I wonder if you could put it in the oven for whatever temp you need.... my oven goes as low as 175 :chin:


----------



## goathiker (Apr 14, 2011)

Sometimes slow cookers are the right temp too. Try it with water first and see. Then you could heat water in it up to temp and pour it out to put the milk in for holding.


----------



## FloatnRockRanch (Feb 7, 2015)

Following....Jill are you talking slow cookers as in crock pots?

Lacie by water bath are you talking about the small stock pot inside of the larger stock pot, like you would do when you pastuerize on the stove?


----------



## Little-Bits-N-Pieces (Apr 7, 2013)

FloatnRockRanch said:


> Lacie by water bath are you talking about the small stock pot inside of the larger stock pot, like you would do when you pastuerize on the stove?

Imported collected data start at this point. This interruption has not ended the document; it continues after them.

/-- A NaN; −1 to the power 0.5; −1 to the power 0; −1, whose negation is no MIN. -/
theorem witness_PowerIsTheComposition :
    isNaN nanW = true ∧ Negative w64.fmt minusOne ∧
    ¬(isNormal half = true ∧ v w64.fmt half % 2 ^ w64.fmt.F = 0) ∧
    (isNormal minusOne = true ∧ v w64.fmt minusOne ≠ 0 ∧ isNormal 0 = true ∧ v w64.fmt 0 = 0 ∧
      w64.fmt.legal = true ∧ isNormal (lnMagnitude w64 minusOne) = true) ∧
    isNInf ninfW = true ∧ isNormal minusOne = true ∧ v w64.fmt minusOne < 0 ∧
    w64.trans = .reference ∧ v w64.fmt minusOne ≠ vmin w64.fmt ∧
    resultOf w64 .neg minusOne 0 = some one := by decide +kernel

/-- The composition: a positive base, MIN to the power one, and −1 to the power zero. -/
theorem witness_PowerIsTheComposition_chain :
    (isNaN maxW = false ∧ isNaN half = false ∧ ¬Negative w64.fmt maxW ∧
      ∃ l p r nr, resultOf w64 .ln maxW 0 = some l ∧ resultOf w64 .mul half l = some p ∧
        resultOf w64 .exp p 0 = some r ∧ resultOf w64 .neg r 0 = some nr) ∧
    (isNaN minW = false ∧ isNaN one = false ∧ Negative w64.fmt minW ∧
      (isNormal one = true ∧ v w64.fmt one % 2 ^ w64.fmt.F = 0) ∧ v w64.fmt one ≠ 0 ∧
      ∃ p r nr, resultOf w64 .mul one (lnMagnitude w64 minW) = some p ∧
        resultOf w64 .exp p 0 = some r ∧ resultOf w64 .neg r 0 = some nr) ∧
    (isNaN minusOne = false ∧ Negative w64.fmt minusOne ∧
      (isNormal 0 = true ∧ v w64.fmt 0 % 2 ^ w64.fmt.F = 0) ∧
      ∃ p r nr, resultOf w64 .mul 0 (lnMagnitude w64 minusOne) = some p ∧
        resultOf w64 .exp p 0 = some r ∧ resultOf w64 .neg r 0 = some nr) :=
  ⟨⟨by decide, by decide, by decide, _, _, _, _, rfl, rfl, rfl, rfl⟩,
    ⟨by decide, by decide, by decide, by decide, by decide, _, _, _, rfl, rfl, rfl⟩,
    by decide, by decide, by decide, _, _, _, rfl, rfl, rfl⟩

theorem witness_TrigonometricSpecialsAndZero :
    Instr.tan ∈ [Instr.sin, .cos, .tan, .sinf] ∧ Instr.cos ∈ [Instr.sin, .cos, .sinf] ∧
    meets (openly w64) pinfW 0 (fun f a _ => f.legal && !isNormal a) = true ∧
    meets w64 0 0 (fun f a _ => f.legal && isNormal a && v f a == 0) = true ∧
    meets w64 maxW 0 (fun f a _ => f.legal && isNormal a) = true ∧
    meets (openly (unit .w32 28)) 0x7FFFFFFC 0 (fun f a _ => f.legal && isNormal a) = true ∧
    (openly (unit .w32 28)).trans = .uninterpreted ∧
    meets (unit .w64 60) 0 4 (fun f a b => f.legal && isNormal a && isNormal b &&
      decide (reduce f (v f a) = reduce f (v f b))) = true ∧
    (resultOf (unit .w64 60) .sin 4 0).isSome = true := by decide +kernel

theorem witness_SineAndCosineFollowTheReference :
    w64.trans = .reference ∧ meets w64 pinfW 0 (fun _ a _ => !isNormal a) = true ∧
    meets w64 maxW 0 (fun _ a _ => isNormal a) = true := by decide

theorem witness_CordicNeverOverflows :
    (0 : Int) ≤ 421657428 ∧
    sinfColumn (reduce ⟨.w64, 60⟩ (vmin ⟨.w64, 60⟩)) ∈
      [sinColumn (reduce ⟨.w64, 60⟩ (vmin ⟨.w64, 60⟩)),
        cosColumn (reduce ⟨.w64, 60⟩ (vmin ⟨.w64, 60⟩)),
        sinfColumn (reduce ⟨.w64, 60⟩ (vmin ⟨.w64, 60⟩))] ∧ (⟨.w64, 60⟩ : Format).legal = true ∧
    (⟨.w32, 28⟩ : Format).legal = true := by decide +kernel

theorem witness_FastSineFollowsTheReference :
    w64.trans = .reference ∧ meets w64 nanW 0 (fun _ a _ => !isNormal a) = true ∧
    meets w64 minW 0 (fun _ a _ => isNormal a) = true := by decide
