-- ==== Sys2Proof/Config.lean ====
section
/-! DEFINITION. What the module fixes (00 R1, R2) and the values the spec leaves open. An `opaque` constant has no value
that anything can prove: a statement about it holds whatever it is (log 1). -/

namespace Sys2Proof.Config

/-- An undefined 32-bit value: `seed` names the occasion, `key` the register or word (00 R7, log 1). -/
opaque freeWord (seed key : Nat) : W32

/-- An undefined byte of a memory: `seed` names the memory or the occasion, `addr` the byte (00 R7, log 1, 6, 7). -/
opaque freeByte (seed addr : Nat) : Byte

/-- An undefined choice between outcomes the spec allows (00 R7, log 1). -/
opaque freeBool (seed key : Nat) : Bool

/-- The STEP register of BAR0 identifies the module's stepping, whose value the spec does not give (20 R415, log 15). -/
opaque stepping : W32

/-- Is the signature of a firmware image valid? SLH-DSA verification over the image's bytes (20 R427, log 13). -/
opaque imageSigned (image : List Byte) : Bool

/-- The security version a firmware image carries, at a place the spec does not give (20 R427, log 13). -/
opaque imageSvn (image : List Byte) : W32

/-- The steward's and the device's firmware in an image, and the fused configuration: what the measurements 0 to 2 are extended with,
whose bytes the spec does not give (20 R428, log 13). -/
opaque stewardPart (image : List Byte) : List Byte
opaque devicePart (image : List Byte) : List Byte
opaque fusedConfig : List Byte

/-- The SLH-DSA signature bytes of a quote over a message (20 R428, log 13). -/
opaque quoteByte (message : List Byte) (i : Nat) : Byte

/-- Byte `i` of the source, code and data of the log entry `seq` of an event, in a form the spec does not give (20 R426, log 48). -/
opaque logByte (seq kind : Nat) (words : List Nat) (i : Nat) : Byte

/-- Dies of the module, clusters of a die, cores of a cluster (00 R1). -/
abbrev dies : Nat := 4
abbrev clusters : Nat := 14

abbrev cores : Nat := 448

abbrev parts : Nat := 8

/-- The die of a core (00 R1). -/
def dieOf (core : Nat) : Nat := core / 112

/-- The position of a core within its cluster (00 R1). -/
def posOf (core : Nat) : Nat := core % 8
/-- The partition of a slot (log 8). -/
def partOf (slot : Nat) : Nat := slot / 12

/-- Lines of 512 bytes in an L1 of 1536 KiB and in an L2 of 64 MiB (00 R1, 08 R184). -/
abbrev l1Lines : Nat := 3072
abbrev l2Lines : Nat := 131072

/-- Bytes of scratchpad of a core (08 R181). -/
abbrev spdSize : Nat := 786432
/-- Bytes of granary of a die (08 R183). -/
abbrev granSize : Nat := 0x2000000

/-- Seeds of the memories that start undefined (log 1, 6, 7); other seeds count up from 16. -/
abbrev seedSpd : Nat := 0
abbrev seedGran : Nat := 1
abbrev seedTile : Nat := 2
abbrev seedAcc : Nat := 3
abbrev seedBank : Nat := 4
abbrev seedAct : Nat := 5
abbrev seedHost : Nat := 6
abbrev seedPool : Nat := 7
abbrev seedPeer : Nat := 8
abbrev seedMb : Nat := 9
abbrev seedFirst : Nat := 16

end Sys2Proof.Config
end

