/-- Add a join word's subtraction to the accesses in flight: an atomic by the device, a release at DEVICE scope, ordered
after the accesses of the path that retires the record (13 R320). -/
def State.joinSub (s : State) (w : Wave) (addr : Nat) (gran : Bool) : State :=
  let n := s.newId
  let piece : Piece :=
    { lane := 0, part := 0, addr := addr, data := 0xFFFFFFFF, done := false, result := [], miss := false, fault := none }
  let a : Access :=
    { id := n.1, uid := w.uid, second := w.second, both := true, core := w.core, launch := w.launch, block := w.block,
      kind := .joinSub, space := if gran then spGRN else spDEV, scope := 3, order := 3, cache := 0,
      asid := (s.lrecOf w.launch).asid, word := 0, rm := 0, ftz := false, wpk := false, scalar := true, dst := [], extra := [],
      pieces := [piece], since := s.ref, sent := [] }
  { n.2.modOrder fun x => (x.put (threadNo w.uid false) (accPlace n.1)).put (threadNo w.uid true) (accPlace n.1) with accs := n.2.accs ++ [a] }

/-- A record leaves the task store; its join word is decremented (13 R320). -/
def State.retire (s : State) (w : Wave) (id : Nat) : State :=
  match s.tasks.find? fun t => t.id == id with
  | none => s
  | some t =>
    let s1 := { s with tasks := s.tasks.filter fun t => t.id != id }
    match t.join with
    | some (a, g) => s1.joinSub w a g
    | none => s1

/-- Cancel a wave's open reservation as TCANCEL does (13 R324); the records written are discarded. -/
def State.cancelResv (s : State) (w : Wave) : State :=
  match w.resv with
  | none => s
  | some r => r.written.foldl (fun (s : State) id => s.retire w id) s

/-- An exit that finds a reservation open cancels it and counts it (13 R326). -/
def State.exitResv (s : State) (w : Wave) : State :=
  match w.resv with
  | none => s
  | some r => ((s.cancelResv w).modLaunch w.launch fun l => { l with cancelled := l.cancelled + r.total }).modWave w.uid
      fun w => { w with resv := none }

/-- The wave has ended (02 R56): it leaves its slot and every circle of its block (05 R145); a task wave retires its records
and cancels its reservation (13 R325, R326); the block of a last wave goes on to its exit. -/
def State.finishWave (s : State) (w : Wave) : State :=
  let s0 := { s with accs := s.accs.filter fun (a : Access) => a.uid != w.uid || a.kind == AKind.joinSub }
  let s1 := s0.modWave w.uid fun w => { w with resid := .free, pa := PathSt.absent, pb := PathSt.absent, fork := none, poison := [] }
  let s2 := match w.task with
    | some t => (t.recs.foldl (fun (s : State) id => s.retire w id) s1).exitResv w
    | none => s1
  let s3 := s2.modBlock w.block fun b => { b with ended := insertNat w.widx b.ended }
  let s4 := match SMap.get? s3.blocks w.block with
    | none => s3
    | some b => b.circles.foldl (fun (s : State) (c : Nat × Circle) => s.circleCheck w.block c.1) s3
  let s5 := s4.modBlock w.block fun b => if b.ended.length ≥ b.nwaves then { b with phase := .exiting } else b
  if w.resid == .active then s5.refill w.core (partOf w.slot) else s5

/-- Is a path at its end: END executed, or created already arrived (02 R56, R80), or absent? -/
def PathSt.over (p : PathSt) : Bool :=
  match p.phase with
  | .ending => true
  | .idle => true
  | .arrived _ auto => auto
  | _ => false

/-- Have both paths of a wave ended (02 R56, 04 R104)? A future resumes first (18 R382). -/
def Wave.ended (w : Wave) : Bool :=
  w.resid != .free && w.resid != .future && w.pa.over && w.pb.over && (w.pa.phase == .ending || w.pb.phase == .ending)

/-- Does a wave's end wait for an access of this kind: not for fences, nor for the device's own join updates? -/
def AKind.ofWave : AKind → Bool
  | .fence _ => false
  | .joinSub => false
  | _ => true

/-- End the wave where both its paths have ended and nothing is owed to it any more (02 R56). In trap mode the faults of its
accesses are not taken: END ends the wave with its trap record (03 R86, 04 R104). -/
def State.tryFinish (s : State) (uid : Nat) : State :=
  match s.waveOf uid with
  | none => s
  | some w =>
    if w.ended && (w.tm || (w.pa.pend.isEmpty && w.pb.pend.isEmpty)) &&
        !s.accs.any (fun a => a.uid == uid && a.kind.ofWave && !(w.tm && a.settled)) then
      s.finishWave w
    else s

/-- A park that waits on a condition, which an abort ends at once (18 R366); the others wait on an access or a miss. -/
def Park.onCondition : Park → Bool
  | .inputs => false
  | .owed => false
  | .accesses _ => false
  | .miss => false
  | .fetch _ _ => false
  | .slotMiss _ _ => false
  | .snap _ _ _ => false
  | _ => true

/-- The phase of a path of a launch that is aborted (18 R366). -/
def Phase.aborted (p : Phase) : Phase :=
  match p with
  | .ready => .ending
  | .arrived _ _ => .ending
  | .parked why => if why.onCondition then .ending else p
  | p => p

/-- A path of a launch that is aborted takes no fault; one that ends leaves its place (18 R366, R376). -/
def PathSt.abort (p : PathSt) : PathSt :=
  { p with phase := p.phase.aborted, elig := p.elig && p.phase.aborted != .ending, pend := [] }

/-- A wave of a launch that is aborted. -/
def Wave.abort (w : Wave) : Wave := { w with pa := w.pa.abort, pb := w.pb.abort }

/-- The settled accesses of a wave hold nothing back any more: their faults are not taken (03 R86; 04 R103; 18 R366). -/
def State.dropFaults (s : State) (uid : Nat) : State := { s with accs := s.accs.filter fun a => !(a.uid == uid && a.settled) }

/-- The waves of aborted launches: a path ends at its clause boundary or JOIN, and the wave with its last path (18 R366). -/
def State.reap (s : State) : State :=
  if s.launches.any fun l => l.2.aborted then
    (s.allWaves.filter fun w => w.resid != .free && s.abortedL w.launch).foldl
      (fun (s : State) w => (((s.modWave w.uid Wave.abort).dropFaults w.uid).tryFinish w.uid).refillOf w) s
  else s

Yep. It might also help to do that on a lower temp with the lid on it also.


----------



## goathiker (Apr 14, 2011)

Yes, Crock Pots and such. They operate on a lower temp.


----------



## luvmyherd (Apr 9, 2011)

If you want to pasteurize then this is not for you......
When making yogurt or cheese I use milk straight from the goat. For yogurt I just add my starter (1/4 C yogurt from a live culture container) mix it up and put it in yogurt maker. Two one quart jars.
For cheese I use a heating pad or my electric stove to hold at 100º to "cook" curd. I_ NEVER _pasteurize. That is my:2cents:
It does not need to be as complicated as some recipes make it seem. Once your milk has reached 180º it is dead!


----------



## groovyoldlady (Jul 21, 2011)

luvmyherd said:


> If you want to pasteurize then this is not for you......
> When making yogurt or cheese I use milk straight from the goat. For yogurt I just add my starter (1/4 C yogurt from a live culture container) mix it up and put it in yogurt maker. Two one quart jars.
> For cheese I use a heating pad or my electric stove to hold at 100º to "cook" curd. I_ NEVER _pasteurize. That is my:2cents:
> It does not need to be as complicated as some recipes make it seem. Once your milk has reached 180º it is dead!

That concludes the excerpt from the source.